Es sollte bekannt sein: Findet irgendwo Sport statt, so bin ich nicht weit. Ist der Sport dazu noch umsonst, dann erst recht. So ergab es sich, dass ich gestern meine angedachte Fahrt nach Saitama mit direktem Verbleib in Tokyo abgeblasen habe. Ich bleibe noch ein wenig in Sendai, um Baseball zu schauen. Yuka, eine Japanerin mit perfekten Deutschkenntnissen, bekommt von dem Getränkehersteller Santory immer Dauerkarten und hat mir diese überlassen. Keine Frage, dass ich da hingehe. Vorher ging es aber erst einmal mit Yuka nach Izumi, wo ein Grillen einer Englischlehrgruppe stattfand. Obwohl ich keinen kennen sollte und ich ewig nicht in Japan war, kannte mich die Hälfte der Leute gleich als großen Deutschen, der schon mal da war. Gleichzeitig versuchte man verzweifelt, Yuka und mir eine Beziehung anzudichten, obwohl der ebenfalls anwesende Freund Yukas eine andere Sprache sprechen sollte. Zusätzlich traf ich unter anderem noch eine Japanerin, welche kurz in Chemnitz studiert hat und alle Deutschen des Jahres 2010 kannte. Sie stellte sich als radikale Buddhistin heraus. Ich bekam von ihr auch eine Zeitung über die Vorteile des Buddhismus geschenkt, dank dem hohen Kanji-Anteil wird das Lesen aber wohl nie möglich sein.
Nach dem Grillen ging es zum Bahnhof – Shimizu wartete. Baseball ist der Nationalsport der Japaner und anstelle von Fußbällen schenken Väter hier ihren Kindern Baseballhandschuhe und spielen Ballfangen mit ihnen. Trotz dieser Umstände hatte Shimizu schon sehr lange kein Spiel mehr gesehen und das galt es zu ändern. Die Ham Fighter sind dabei ein ernstzunehmender Gegner, welcher oft Erster oder Zweiter wird und viel Geld investiert. Yuka ging deshalb auch fest von einer Niederlage aus. Schon beim Erreichen des Stadions gab es die erste Überraschung: Das Stadion wurde nach dem Erdbeben stark renoviert und ist kaum mehr wiederzuerkennen.
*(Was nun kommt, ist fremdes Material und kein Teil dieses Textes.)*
-- ==== Sys2Proof/Tests/Slice0.lean ====
section
/-! SUPPORT. Tests: the smoke of WellFormed, the manual's worked examples, and for each statement with hypotheses a
concrete state and operands that meet them. -/

namespace Sys2Proof.Tests

set_option Elab.async false

open Sys2Proof Sys2Proof.Machine

/-! Helpers. -/

/-- The state a command leaves, or the state itself where it stops. -/
def next (i : Instr) (s : State) : State := match exec i s with | .next t => t | _ => s

/-- Head Station A, a command for this hut. -/
def headA : Sender := ⟨62, 7, .mine, .a⟩

/-- The state after reset with the autoload ended and the control side at Head Station A. -/
def ready : State :=
  { State.reset with
    loader := { State.reset.loader with autoload := none }, agent := { State.reset.agent with control := some .a } }

/-- `ready` with one point record. -/
def withPoint (i : Nat) (v : Int) (x : Validity) (s : State) : State :=
  { s with points := { s.points with recs := s.points.recs.set i ⟨v, x, 0⟩ } }

/-- A frame of a header with RFM and launch 1750, and messages. -/
def frameOf (ms : List Message) : List Byte :=
  buildFrame ⟨1, 2, false, true, true, 0, 1750, (ms.flatMap Message.bytes).length⟩ (ms.flatMap Message.bytes)

/-- A BEAT of Head Station A, hop budget 5. -/
def beatMessage : Message := ⟨4, 61, 62, 5, 0, [0, 0, 1, 0]⟩

/-- `s` with a port replaced. -/
def withPort (p : Side) (f : LinePort → LinePort) (s : State) : State := s.setPort p (f (s.at p))

/-- `s` with a supply replaced. -/
def withSupply (f : Supply → Supply) (s : State) : State := { s with supply := f s.supply }

/-! WellFormed refuses an ill-formed command of each check. -/

theorem test_ill_formed_sync : (Instr.syncPatternFound .a 0 0x7A 0xC3 0x5F).wellFormed = false := by decide
theorem test_ill_formed_miss : (Instr.missedSync .a 0x7A 0xC3 0x5E).wellFormed = false := by decide
theorem test_ill_formed_errored_length : (Instr.erroredFrame .a [0x7A, 0xC3, 0x5E]).wellFormed = false := by decide
theorem test_ill_formed_good_frame : (Instr.goodFrameArrival .a (List.replicate 384 0)).wellFormed = false := by decide +kernel
theorem test_ill_formed_source : (Instr.identify ⟨64, 0, .mine, .a⟩ []).wellFormed = false := by decide
theorem test_ill_formed_long_payload : (Instr.identify headA (List.replicate 64 0)).wellFormed = false := by decide +kernel
theorem test_ill_formed_long_write : (Instr.writeScanList headA (List.replicate 63 0)).wellFormed = false := by decide +kernel
theorem test_ill_formed_other_table : (Instr.writeEntryOtherTable headA [12]).wellFormed = false := by decide
theorem test_ill_formed_unknown : (Instr.unknownCommand headA [0x11]).wellFormed = false := by decide
theorem test_ill_formed_unknown_class : (Instr.unknownCommand ⟨62, 0, .all, .a⟩ []).wellFormed = false := by decide
theorem test_ill_formed_ignored : (Instr.ignoredCommand headA [1]).wellFormed = false := by decide
theorem test_ill_formed_autoload_end :
    (Instr.autoloadReadDone (.lost (.notAcknowledged .addressWrite 8))).wellFormed = false := by decide
theorem test_ill_formed_read_back_end :
    (Instr.readBackDone (.lost (.notAcknowledged .register 7))).wellFormed = false := by decide
theorem test_ill_formed_sample : (Instr.brownOutEvent 32768).wellFormed = false := by decide
theorem test_ill_formed_reading : (Instr.transactionSuccess (List.replicate 7 true)).wellFormed = false := by decide
theorem test_ill_formed_failure : (Instr.transactionFailure (.notAcknowledged .data 8)).wellFormed = false := by decide

/-- R74: the data line of a byte sent, C2h, at the moments the clock is high, and of a start and a stop condition. -/
theorem test_bus_lines :
    (((sendByte 0xC2).flatMap BusSignal.lines).filter (fun x => x.clock)).map BusLines.data =
        [true, true, false, false, false, false, true, false, true] ∧
      edgesWhileHigh (BusSignal.start.lines ++ BusSignal.stop.lines) = [false, true] := by decide

/-- A table row carries no bits, so no word spells a command. -/
theorem test_no_word_spells_a_command : decodeTableWord 16 0x1234 = none := by decide

/-! Worked examples of the manual. -/

/-- The check value of the CRC-16 of section 4 of the scope file for the digits 1 to 9. -/
theorem test_crc_of_digits : crc16 [0x31, 0x32, 0x33, 0x34, 0x35, 0x36, 0x37, 0x38, 0x39] = 0x29B1#16 := by decide +kernel

/-- Section 3.9: codes on the built-in curve 0. -/
theorem test_curve_worked :
    curveConvert builtinCurve.used 1000 = (-2175, .valid) ∧ curveConvert builtinCurve.used 1100 = (-2012, .valid) ∧
      curveConvert builtinCurve.used 150 = (-4000, .under) := by decide

/-- Section 3.9: the filter of AN0 and of AN8. -/
theorem test_filter_worked :
    filterStep (-2100) (-2175) 2 = -2119 ∧ filterStep (-2144) (-4000) 2 = -2608 ∧ filterStep 4810 4807 2 = 4809 ∧
      filterStep 4804 4807 2 = 4804 := by decide

/-- Section 3.9: linear conversion. -/
theorem test_linear_worked :
    linear 2930 0 1680 = (4807, .valid) ∧ linear 65535 0 4095 = (32767, .over) ∧ linear 512 0 (-3) = (-2, .valid) := by decide

/-- R151: 56.00 °C is HOT, HOT is left at 53.00 °C, WARM at 43.00 °C. -/
theorem test_zone_worked :
    zoneOf builtinSupply .normal 5600 = .hot ∧ zoneOf builtinSupply .hot 5301 = .hot ∧
      zoneOf builtinSupply .hot 5300 = .warm ∧ zoneOf builtinSupply .warm 4301 = .warm ∧
      zoneOf builtinSupply .warm 4300 = .normal := by decide

/-- Section 9.8: the voltage level through a night. -/
theorem test_voltage_level_worked :
    voltageLevelOf builtinSupply 0 4798 = 1 ∧ voltageLevelOf builtinSupply 3 4650 = 2 ∧
      voltageLevelOf builtinSupply 2 4750 = 1 ∧ voltageLevelOf builtinSupply 1 4850 = 0 := by decide

/-- Section 9.8: qualification at Voc 62.40 V and the words it places. -/
theorem test_qualification_worked :
    let u : Supply :=
      { Supply.powerOn with inUse := { builtinSupply with arrayCode := 1 }, pv := .testing, voc := 6240, testAt := some 0 }
    let v := u.testExpiry 0 ⟨5120, .valid, 0⟩
    v.pv = .qualified ∧ v.hold = 4992 ∧ v.limit = 2000 ∧ v.stage = .bulk ∧
      (chargeWords u v).map (fun w => w.value) = [200, 2820, 1] := by decide

/-- Section 8.8: BOOST at shed levels 1, 2 and 4. -/
theorem test_effective_target_worked :
    effectiveTarget builtinPump .boost 1 = 900 ∧ effectiveTarget builtinPump .boost 2 = 600 ∧
      effectiveTarget builtinPump .boost 4 = 300 := by decide

/-- Section 1.9: what a transmit event of port B takes of M1 to M6 and Q1 to Q3. -/
theorem test_frame_fill_worked :
    let m (n : Nat) : Message := ⟨1, 62, 5, 1, 0, List.replicate (n - 6) 0⟩
    let q (n : Nat) : Queued := ⟨m n, false⟩
    let s := withPort .a (fun p => { p with relay := [m 70, m 70, m 70, m 70, m 50, m 70] })
      (withPort .b (fun p => { p with queue := [q 18, q 34, q 18] }) State.reset)
    let f := fillFrame s .b
    (f.relayed.map Message.size, f.inserted.map (fun x => x.msg.size), f.relayLeft.map Message.size,
      f.queueLeft.map (fun x => x.msg.size)) = ([70, 70, 70, 70, 50], [18], [70], [34, 18]) := by decide +kernel

/-- Section 1.8: the appends of hut 22 and hut 24, and the sixteenth entry refused. -/
theorem test_survey_worked :
    let hut (a : Byte) (e : List Byte) : RelayView := ⟨a, builtinActions, 63, e⟩
    surveyAppend (hut 21 [21, 0, 0, 1]) [21, 0, 0] = [21, 0, 0] ∧
      surveyAppend (hut 22 [22, 0, 0, 1]) [21, 0, 0] = [21, 1, 0, 22, 0, 0, 1] ∧
      surveyAppend (hut 0 [0, 0, 0, 0]) [21, 1, 0, 22, 0, 0, 1] = [21, 1, 0, 22, 0, 0, 1] ∧
      surveyAppend (hut 24 [24, 1, 2, 0]) [21, 1, 0, 22, 0, 0, 1] = [21, 2, 0, 22, 0, 0, 1, 24, 1, 2, 0] ∧
      surveyAppend (hut 60 [60, 0, 0, 0]) ([0, 15, 0] ++ List.replicate 60 1) = [0, 15, 1] ++ List.replicate 60 1 := by
  decide +kernel
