-- ==== Sys2Proof/Machine/Operands.lean ====
section
/-!
DEFINITION. The operand forms of the instructions (30_encoding.md R93): what the shifts read, the
key a register names, the key a wait reports, the font address, the decimal digits, the bytes of a
register dump, the sprite's place.
-/

namespace Sys2Proof.Machine

/-- nnn zero-extended to 16 bits (R93). -/
def zext12 (nnn : Addr12) : Word := BitVec.ofNat 16 nnn.toNat

/-- A register value zero-extended to 16 bits (R6 `zext_16`). -/
def zext8 (b : Byte) : Word := BitVec.ofNat 16 b.toNat

/-- The source of SHR and SHL: V[y] if SHIFT_SRC_VY else V[x] (44_alu.md R177, R179). -/
def State.shiftSource (s : State) (x y : Reg) : Byte :=
  if s.cfg.shiftSrcVy then s.reg y else s.reg x

/-- The key a register value names: its low nibble (47_keypad.md R233; D17, log 17). -/
def keyNumber (b : Byte) : Reg := Fin.ofNat 16 (b.toNat % 16)

/-- KEY[k] (10_state.md R30). -/
def State.keyDown (s : State) (k : Reg) : Bool := s.key[k.val]

/-- key_select: the smallest pressed key, none when no key is pressed (R234; D16, log 16). -/
def keySelect (key : Vector Bool 16) : Option Reg :=
  (List.finRange 16).find? (fun k => key[k.val])

/-- The address of the glyph of a value's low nibble (45_index_memory.md R192). -/
def fontAddress (b : Byte) : Word := BitVec.ofNat 16 (Config.fontBase + 5 * (b.toNat % 16))

/-- The three decimal digits of a byte, hundreds first (R193). -/
def bcdDigits (b : Byte) : List Byte :=
  [BitVec.ofNat 8 (b.toNat / 100), BitVec.ofNat 8 (b.toNat / 10 % 10), BitVec.ofNat 8 (b.toNat % 10)]

/-- V[0] .. V[x], the bytes of a register dump (R194). -/
def State.dumpBytes (s : State) (x : Reg) : List Byte := s.v.toList.take (x.val + 1)

/-- I + n if INDEX_INC else I: what the register dump and load leave in I (R194, R195; log 11). -/
def State.advanceIndex (s : State) (n : Nat) : State :=
  if s.cfg.indexInc then s.setI (BitVec.ofNat 16 (s.i.toNat + n)) else s

/-- Sprite column c of a row byte: bit 7 is the leftmost (46_display.md R213; log 18). -/
def spriteBit (b : Byte) (c : Nat) : Bool := b.getLsbD (7 - c)

end Sys2Proof.Machine
end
Unsere Plätze erlaubten uns auch, den VIP-Eingang zu nutzen und sie brachten uns sehr nahe ans Spielgeschehen. Der defensive Stil, der in Japan ausgeübt wird, schadete aber meinem Interesse. 2 Stunden ein Spiel zu schauen ist kein Problem, aber 3 Stunden ohne die geringsten Chancen waren schon hart. Auch die Fans könnten einiges von Vegalta lernen. So wurde in den 3 Stunden ganz selten und meist nur in den letzten 2 Innings gesungen. Das Spiel war aber auch so interessant, besonders bei den Plätzen, obwohl es nur ein 1:0 nach Verlängerung gab. Alle Anweisungen waren zu hören und Würfe zu sehen. Damit wir nicht so auffallen, besorgten wir auch gleich noch Schals und sahen so wie echte Fans aus. Nur nervig waren die Bierausschenker, welche nie Pausen machten. Nebenbei: In Deutschland wird ja bis zum Strich gefüllt, hier in Japan haben alle Mitarbeiter eine kleine Waage dabei, damit das Bier auch genau ausgeschenkt wird.
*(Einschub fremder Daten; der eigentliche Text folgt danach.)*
-- ==== Sys2Proof/Machine/Display.lean ====
section
/-!
DEFINITION. The display instructions (46_display.md): CLS, and DRW with its loop over sprite rows
and columns, written as R212's pseudocode has it.
-/

namespace Sys2Proof.Machine

/-- One sprite bit of DRW at its wrapped pixel: a 1 bit records a collision when the pixel is on,
and inverts it (R212). -/
def drawBit (on : Bool) (px py : Nat) (d : Display × Bool) : Display × Bool :=
  if on then (d.1.invert px py, d.2 || d.1.pixel px py) else d

/-- One sprite row: its eight columns, left to right, at display row `py` (R212). -/
def drawRow (x0 py : Nat) (b : Byte) (d : Display × Bool) : Display × Bool :=
  (List.range 8).foldl (fun d c => drawBit (spriteBit b c) ((x0 + c) % 64) py d) d

/-- The sprite rows from display row `y0` on, top to bottom, wrapping (R212; log 18). -/
def drawRows (x0 : Nat) : Nat → List Byte → Display × Bool → Display × Bool
  | _, [], d => d
  | y0, b :: bs, d => drawRows x0 (y0 + 1) bs (drawRow x0 (y0 % 32) b d)

/-- `CLS` (R211). -/
def execCls (s : State) : Answer := .next (s.setFb Display.clear)

/-- `DRW Vx, Vy, n` (R212). The coordinates are read before VF is written; with n = 0 no byte is
read and VF is 0. -/
def execDrw (x y : Reg) (n : Nat) (s : State) : Answer :=
  if rangeOk s.i.toNat n then
    let d := drawRows (s.reg x).toNat (s.reg y).toNat (s.mem.readBlock s.i.toNat n) (s.fb, false)
    .next ((s.setFb d.1).setReg regF (flagByte d.2))
  else .next (s.raise .addressOutOfRange)

end Sys2Proof.Machine
end

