-- ==== Sys2Proof/Machine/Keypad.lean ====
section
/-!
DEFINITION. The keypad instructions (47_keypad.md).
-/

namespace Sys2Proof.Machine

/-- `SKP Vx` (R230). -/
def execSkp (x : Reg) (s : State) : Answer := .next (s.skipIf (s.keyDown (keyNumber (s.reg x))))

/-- `SKNP Vx` (R231). -/
def execSknp (x : Reg) (s : State) : Answer := .next (s.skipIf (!s.keyDown (keyNumber (s.reg x))))

/-- `LD Vx, K` (R232): store the pressed key's number at once, or start the wait. -/
def execLdVxK (x : Reg) (s : State) : Answer :=
  match keySelect s.key with
  | some k => .next (s.setReg x (BitVec.ofNat 8 k.val))
  | none => .next (s.setMode (.awaitingKey x))

/-- The continuation of `LD Vt, K` in a later CYCLE (40_cycle.md R122, R232): complete the wait
when a key is pressed, else change nothing. -/
def keyWait (t : Reg) (s : State) : State :=
  match keySelect s.key with
  | some k => (s.setReg t (BitVec.ofNat 8 k.val)).setMode .running
  | none => s

end Sys2Proof.Machine
end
Nach dem Spiel gingen Shimizu und ich noch leckere Ramen essen und fachsimpelten über die letzten Tage in Sendai. Wenigstens konnte ich Shimizu für morgen jetzt als Begleiter zum Bahnhof bekommen. Alleine könnte ich nicht garantieren, am Ende wirklich im Zug zu sitzen. Viel wichtiger als Rakuten fand Shimizu aber die Aussage, beim nächsten Deutschlandbesuch wieder den 1. FC Magdeburg zu sehen, die Propaganda scheint also gewirkt zu haben.